* _Data excerpts_:

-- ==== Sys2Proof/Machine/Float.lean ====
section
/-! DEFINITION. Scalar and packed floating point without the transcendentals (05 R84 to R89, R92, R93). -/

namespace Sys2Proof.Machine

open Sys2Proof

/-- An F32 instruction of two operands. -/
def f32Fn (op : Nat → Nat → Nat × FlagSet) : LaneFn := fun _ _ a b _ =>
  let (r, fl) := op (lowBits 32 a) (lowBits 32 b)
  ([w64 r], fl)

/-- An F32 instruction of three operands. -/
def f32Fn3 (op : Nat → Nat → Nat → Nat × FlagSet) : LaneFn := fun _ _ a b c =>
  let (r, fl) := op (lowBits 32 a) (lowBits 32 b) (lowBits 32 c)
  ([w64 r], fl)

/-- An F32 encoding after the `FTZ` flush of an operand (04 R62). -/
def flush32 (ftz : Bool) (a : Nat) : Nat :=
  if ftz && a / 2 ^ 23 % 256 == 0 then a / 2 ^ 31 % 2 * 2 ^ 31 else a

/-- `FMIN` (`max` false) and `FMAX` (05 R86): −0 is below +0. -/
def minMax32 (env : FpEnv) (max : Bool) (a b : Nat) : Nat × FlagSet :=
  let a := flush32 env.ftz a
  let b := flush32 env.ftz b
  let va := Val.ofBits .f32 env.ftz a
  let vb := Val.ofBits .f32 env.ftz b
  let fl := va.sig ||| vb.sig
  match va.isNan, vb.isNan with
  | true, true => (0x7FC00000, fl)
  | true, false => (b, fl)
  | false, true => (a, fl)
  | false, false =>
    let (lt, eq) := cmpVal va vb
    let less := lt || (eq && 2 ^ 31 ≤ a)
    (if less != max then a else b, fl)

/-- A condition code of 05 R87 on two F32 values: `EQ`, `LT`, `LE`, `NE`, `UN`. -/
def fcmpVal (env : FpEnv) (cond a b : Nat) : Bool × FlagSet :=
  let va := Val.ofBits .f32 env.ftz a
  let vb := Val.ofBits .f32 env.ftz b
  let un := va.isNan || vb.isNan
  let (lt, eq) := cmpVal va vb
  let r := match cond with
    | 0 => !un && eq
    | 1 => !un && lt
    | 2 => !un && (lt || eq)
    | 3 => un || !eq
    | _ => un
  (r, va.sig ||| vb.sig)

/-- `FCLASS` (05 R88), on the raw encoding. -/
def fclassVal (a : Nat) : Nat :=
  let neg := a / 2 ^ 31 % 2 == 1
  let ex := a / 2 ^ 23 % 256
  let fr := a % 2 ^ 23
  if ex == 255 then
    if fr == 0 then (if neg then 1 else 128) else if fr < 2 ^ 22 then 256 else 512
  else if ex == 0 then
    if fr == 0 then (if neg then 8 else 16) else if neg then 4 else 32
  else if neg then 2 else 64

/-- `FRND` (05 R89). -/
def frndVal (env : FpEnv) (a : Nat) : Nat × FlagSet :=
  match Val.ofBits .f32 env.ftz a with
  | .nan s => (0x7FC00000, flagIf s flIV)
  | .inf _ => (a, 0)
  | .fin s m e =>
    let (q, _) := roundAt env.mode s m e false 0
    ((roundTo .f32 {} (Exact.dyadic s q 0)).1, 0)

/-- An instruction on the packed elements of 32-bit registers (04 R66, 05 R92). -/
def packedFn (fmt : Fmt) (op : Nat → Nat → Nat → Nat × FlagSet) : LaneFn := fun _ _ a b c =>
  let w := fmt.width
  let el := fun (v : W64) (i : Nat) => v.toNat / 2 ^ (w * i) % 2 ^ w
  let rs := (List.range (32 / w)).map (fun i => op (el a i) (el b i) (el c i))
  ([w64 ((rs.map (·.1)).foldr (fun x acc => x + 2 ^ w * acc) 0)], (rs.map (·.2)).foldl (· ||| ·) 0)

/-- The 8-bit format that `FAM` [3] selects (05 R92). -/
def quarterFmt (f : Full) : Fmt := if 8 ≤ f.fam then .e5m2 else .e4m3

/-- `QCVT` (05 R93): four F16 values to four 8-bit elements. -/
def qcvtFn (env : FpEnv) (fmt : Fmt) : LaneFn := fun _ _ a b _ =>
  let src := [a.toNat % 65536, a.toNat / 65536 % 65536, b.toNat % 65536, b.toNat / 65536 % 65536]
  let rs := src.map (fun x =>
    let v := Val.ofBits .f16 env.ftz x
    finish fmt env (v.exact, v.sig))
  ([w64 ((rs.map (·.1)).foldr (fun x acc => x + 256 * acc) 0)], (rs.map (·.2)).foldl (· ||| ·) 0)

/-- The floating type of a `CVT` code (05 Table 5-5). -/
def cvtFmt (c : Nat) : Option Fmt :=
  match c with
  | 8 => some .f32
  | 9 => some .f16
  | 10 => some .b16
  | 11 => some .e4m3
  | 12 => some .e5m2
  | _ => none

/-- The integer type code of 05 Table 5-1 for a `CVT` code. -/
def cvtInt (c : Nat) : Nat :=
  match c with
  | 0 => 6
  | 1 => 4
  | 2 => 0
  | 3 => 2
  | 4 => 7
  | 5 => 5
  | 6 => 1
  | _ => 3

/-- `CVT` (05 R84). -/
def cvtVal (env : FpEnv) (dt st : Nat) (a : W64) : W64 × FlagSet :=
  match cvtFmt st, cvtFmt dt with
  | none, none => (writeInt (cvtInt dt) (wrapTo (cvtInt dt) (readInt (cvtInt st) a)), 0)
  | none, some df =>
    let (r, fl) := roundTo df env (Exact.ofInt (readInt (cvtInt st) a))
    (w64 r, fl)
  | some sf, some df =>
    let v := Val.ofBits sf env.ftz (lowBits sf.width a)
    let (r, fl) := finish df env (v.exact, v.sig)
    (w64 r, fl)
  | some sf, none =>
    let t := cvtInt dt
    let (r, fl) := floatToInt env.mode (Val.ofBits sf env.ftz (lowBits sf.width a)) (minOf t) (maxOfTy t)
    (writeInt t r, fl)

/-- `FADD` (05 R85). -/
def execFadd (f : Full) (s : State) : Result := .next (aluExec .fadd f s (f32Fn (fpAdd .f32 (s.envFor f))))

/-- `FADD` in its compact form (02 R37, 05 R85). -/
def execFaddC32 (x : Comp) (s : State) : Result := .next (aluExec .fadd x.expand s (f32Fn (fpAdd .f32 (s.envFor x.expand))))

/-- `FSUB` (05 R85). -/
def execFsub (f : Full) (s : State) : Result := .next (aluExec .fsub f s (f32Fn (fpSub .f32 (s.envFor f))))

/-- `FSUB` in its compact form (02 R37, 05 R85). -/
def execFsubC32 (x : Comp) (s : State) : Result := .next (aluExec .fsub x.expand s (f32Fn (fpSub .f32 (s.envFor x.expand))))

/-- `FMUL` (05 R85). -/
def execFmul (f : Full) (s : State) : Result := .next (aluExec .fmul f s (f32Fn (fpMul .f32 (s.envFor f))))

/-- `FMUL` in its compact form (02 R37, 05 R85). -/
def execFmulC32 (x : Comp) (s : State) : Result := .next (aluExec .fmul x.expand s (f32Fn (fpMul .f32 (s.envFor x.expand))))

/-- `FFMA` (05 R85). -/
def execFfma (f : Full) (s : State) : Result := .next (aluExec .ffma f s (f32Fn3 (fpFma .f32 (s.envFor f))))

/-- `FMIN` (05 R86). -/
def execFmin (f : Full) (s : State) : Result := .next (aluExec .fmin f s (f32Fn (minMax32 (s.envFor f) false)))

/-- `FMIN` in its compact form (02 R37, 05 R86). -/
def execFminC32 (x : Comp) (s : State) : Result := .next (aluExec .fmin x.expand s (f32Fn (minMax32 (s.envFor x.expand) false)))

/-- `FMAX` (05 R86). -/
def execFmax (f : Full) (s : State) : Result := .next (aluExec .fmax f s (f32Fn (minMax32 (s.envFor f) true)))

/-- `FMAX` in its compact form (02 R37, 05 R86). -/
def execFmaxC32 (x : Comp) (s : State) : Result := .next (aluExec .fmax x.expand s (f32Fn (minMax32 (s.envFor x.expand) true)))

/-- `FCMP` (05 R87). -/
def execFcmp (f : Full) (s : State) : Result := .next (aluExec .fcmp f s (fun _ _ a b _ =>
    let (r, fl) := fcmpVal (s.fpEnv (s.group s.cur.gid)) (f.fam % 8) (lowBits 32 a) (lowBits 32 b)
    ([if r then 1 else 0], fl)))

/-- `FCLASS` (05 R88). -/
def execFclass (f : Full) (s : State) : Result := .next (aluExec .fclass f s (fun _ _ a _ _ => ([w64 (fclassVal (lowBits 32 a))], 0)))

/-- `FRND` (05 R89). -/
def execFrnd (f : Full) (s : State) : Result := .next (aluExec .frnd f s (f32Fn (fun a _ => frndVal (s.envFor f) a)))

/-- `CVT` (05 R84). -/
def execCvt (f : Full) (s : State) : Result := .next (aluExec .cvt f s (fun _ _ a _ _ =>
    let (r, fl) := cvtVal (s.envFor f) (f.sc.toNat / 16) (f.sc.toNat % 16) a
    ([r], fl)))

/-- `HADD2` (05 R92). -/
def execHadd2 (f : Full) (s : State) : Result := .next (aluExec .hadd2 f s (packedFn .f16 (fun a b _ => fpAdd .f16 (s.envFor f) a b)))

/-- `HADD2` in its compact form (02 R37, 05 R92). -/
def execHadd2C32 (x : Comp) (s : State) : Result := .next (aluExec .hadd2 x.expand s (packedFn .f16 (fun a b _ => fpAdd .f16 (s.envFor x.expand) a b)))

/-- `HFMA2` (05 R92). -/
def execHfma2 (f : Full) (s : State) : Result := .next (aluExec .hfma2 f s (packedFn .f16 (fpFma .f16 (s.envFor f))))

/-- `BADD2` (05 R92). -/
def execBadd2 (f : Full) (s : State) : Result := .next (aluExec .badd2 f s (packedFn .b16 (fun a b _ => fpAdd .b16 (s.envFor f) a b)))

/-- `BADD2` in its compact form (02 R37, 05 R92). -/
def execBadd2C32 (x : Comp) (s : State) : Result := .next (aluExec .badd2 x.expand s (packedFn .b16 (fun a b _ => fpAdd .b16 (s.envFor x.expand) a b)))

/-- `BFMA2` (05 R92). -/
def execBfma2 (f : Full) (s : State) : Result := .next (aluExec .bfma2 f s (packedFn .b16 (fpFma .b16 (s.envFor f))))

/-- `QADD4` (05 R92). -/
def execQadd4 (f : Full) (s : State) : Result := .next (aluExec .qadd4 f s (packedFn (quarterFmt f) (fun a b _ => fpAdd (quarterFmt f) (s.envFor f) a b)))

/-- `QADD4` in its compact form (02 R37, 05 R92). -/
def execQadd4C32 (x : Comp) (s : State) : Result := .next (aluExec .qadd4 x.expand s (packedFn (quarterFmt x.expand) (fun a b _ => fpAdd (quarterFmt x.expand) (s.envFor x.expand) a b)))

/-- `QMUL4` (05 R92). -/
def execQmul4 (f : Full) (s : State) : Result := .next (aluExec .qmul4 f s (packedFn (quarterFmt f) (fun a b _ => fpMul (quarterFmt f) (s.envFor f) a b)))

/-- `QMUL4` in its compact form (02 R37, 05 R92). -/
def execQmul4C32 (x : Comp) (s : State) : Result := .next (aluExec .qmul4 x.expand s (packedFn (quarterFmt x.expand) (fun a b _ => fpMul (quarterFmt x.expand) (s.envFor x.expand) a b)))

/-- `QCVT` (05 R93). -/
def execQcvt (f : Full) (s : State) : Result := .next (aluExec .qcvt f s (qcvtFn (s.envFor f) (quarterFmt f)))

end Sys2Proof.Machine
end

* _Problem to solve_: Exactly as written, reproduce the lines of the data above from the first line through the line where "def frndVal (env" appears.

* _Exercise response_:
-- ==== Sys2Proof/Machine/Float.lean ====
section
/-! DEFINITION. Scalar and packed floating point without the transcendentals (05 R84 to R89, R92, R93). -/

namespace Sys2Proof.Machine

open Sys2Proof

/-- An F32 instruction of two operands. -/
def f32Fn (op : Nat → Nat → Nat × FlagSet) : LaneFn := fun _ _ a b _ =>
  let (r, fl) := op (lowBits 32 a) (lowBits 32 b)
  ([w64 r], fl)

/-- An F32 instruction of three operands. -/
def f32Fn3 (op : Nat → Nat → Nat → Nat × FlagSet) : LaneFn := fun _ _ a b c =>
  let (r, fl) := op (lowBits 32 a) (lowBits 32 b) (lowBits 32 c)
  ([w64 r], fl)

/-- An F32 encoding after the `FTZ` flush of an operand (04 R62). -/
def flush32 (ftz : Bool) (a : Nat) : Nat :=
  if ftz && a / 2 ^ 23 % 256 == 0 then a / 2 ^ 31 % 2 * 2 ^ 31 else a

/-- `FMIN` (`max` false) and `FMAX` (05 R86): −0 is below +0. -/
def minMax32 (env : FpEnv) (max : Bool) (a b : Nat) : Nat × FlagSet :=
  let a := flush32 env.ftz a
  let b := flush32 env.ftz b
  let va := Val.ofBits .f32 env.ftz a
  let vb := Val.ofBits .f32 env.ftz b
  let fl := va.sig ||| vb.sig
  match va.isNan, vb.isNan with
  | true, true => (0x7FC00000, fl)
  | true, false => (b, fl)
  | false, true => (a, fl)
  | false, false =>
    let (lt, eq) := cmpVal va vb
    let less := lt || (eq && 2 ^ 31 ≤ a)
    (if less != max then a else b, fl)

/-- A condition code of 05 R87 on two F32 values: `EQ`, `LT`, `LE`, `NE`, `UN`. -/
def fcmpVal (env : FpEnv) (cond a b : Nat) : Bool × FlagSet :=
  let va := Val.ofBits .f32 env.ftz a
  let vb := Val.ofBits .f32 env.ftz b
  let un := va.isNan || vb.isNan
  let (lt, eq) := cmpVal va vb
  let r := match cond with
    | 0 => !un && eq
    | 1 => !un && lt
    | 2 => !un && (lt || eq)
    | 3 => un || !eq
    | _ => un
  (r, va.sig ||| vb.sig)

/-- `FCLASS` (05 R88), on the raw encoding. -/
def fclassVal (a : Nat) : Nat :=
  let neg := a / 2 ^ 31 % 2 == 1
  let ex := a / 2 ^ 23 % 256
  let fr := a % 2 ^ 23
  if ex == 255 then
    if fr == 0 then (if neg then 1 else 128) else if fr < 2 ^ 22 then 256 else 512
  else if ex == 0 then
    if fr == 0 then (if neg then 8 else 16) else if neg then 4 else 32
  else if neg then 2 else 64

/-- `FRND` (05 R89). -/
def frndVal (env : FpEnv) (a : Nat) : Nat × FlagSet :=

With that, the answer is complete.